By Martin Zwilling
In my activities as an angel investor, and my work with new ventures seeking investment, I find the ‘due diligence’ stage to be fraught with the most risk. Usually this stage only really starts after an investor has expressed serious interest, or already informally agreed to invest.
Most founders consider the story already told and the deal pending, so they aren’t sure what more then can do.
Others schedule long and exhaustive practice and coaching sessions for everyone on the team, including showcase customers, to make sure that everyone tells the most positive and consistent story.
Trying to stack the deck probably won’t work, but some effort makes sense, since I have personally seen more than one deal fall apart due to key team members being totally out of sync.
My best advice is to put some structure and discipline into your due diligence preparation, including the following steps:
Schedule a team meeting to bring everyone up to date.  This meeting should include the CEO giving the investor pitch to the whole organization, and distributing the current business plan document to everyone. Since due diligence will include one or more visits from investors, everyone needs to be on the same page, with no surprises.
Identify and resolve any pending personnel situations. You need to brief the investor early if there are organizational or people changes that are in process, or conflicts that may become apparent during the due diligence visits. Make sure everyone accurately posts their role with your startup on social media profiles, resumes, and references.
Set up an interview room, stocked with current documents. The right preparation–including the latest business plan, organizational charts, process documentation, and an assigned executive other than yourself who can explain all of them–will go a long way in speeding up the process and creating a professional impression. Be prepared to follow-up as required.
Ask each of your leads to prepare for an interview. Investors or their consultants will expect to talk to several key personnel, looking for an update on how the business really works, depth of skills, culture, traction, and action plans.
It’s fair for you to ask for a few slides from each in advance, and make sure the overall story is complete and consistent.

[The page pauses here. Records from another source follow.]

def execPanelSwitch (obj : Fin 16384) (panel : Nat) (data : Bytes) (s : State) : Host.Outcome State Fault Refusal :=
  match (s.panel obj.val panel).busy, s.tiers.moving.find? (fun m => m.1 == obj.val && m.2.1 == panel) with
  | some t, some m => if s.running then .next (s.panelSwitch obj.val panel data t m.2.2) else .next s
  | _, _ => .next s

end Sys2Proof.Machine
end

Update reference customers, partners, and vendors. Use this opportunity to validate their satisfaction and support for your company and your solution. If you find open issues that can’t be immediately resolved, be sure to proactively communicate these to investors, with an action plan, rather than try to hide or gloss over them.
The key theme for a successful due diligence is full disclosure and no surprises before or after the commitment. If more potential marriages were subjected to the same rigor, the divorce rate would likely not be in the current 50 percent range.
In business as in other relationships, people on the team have to be above reproach, committed, and working on the same goals and values.
Startup equity investments imply a long-term business relationship, lasting five years or longer. During that period, it is very difficult for either party to get out of the deal, since there is no public market for the stock, and business divorces normally mean bankruptcy.
It’s worth your time to do a little extra work here, and make the honeymoon phase a win-win one for both sides.
You need to remember that investor meetings up to this point have been primarily off-site, with staged demos, and managed personally by the CEO or one or two executives. Due diligence reverses this process to include on-site visits and informal discussions with any or all members of the team, vendors, and good customers as well as bad.
Based on the size of the investment, and the runway available, the due diligence process can take several weeks, or even a couple of months to complete. Of course, it’s always appropriate to concurrently and openly reverse the process on your potential investor.
A relationship as important as this one should never be a one-way street. Make it work for your new venture.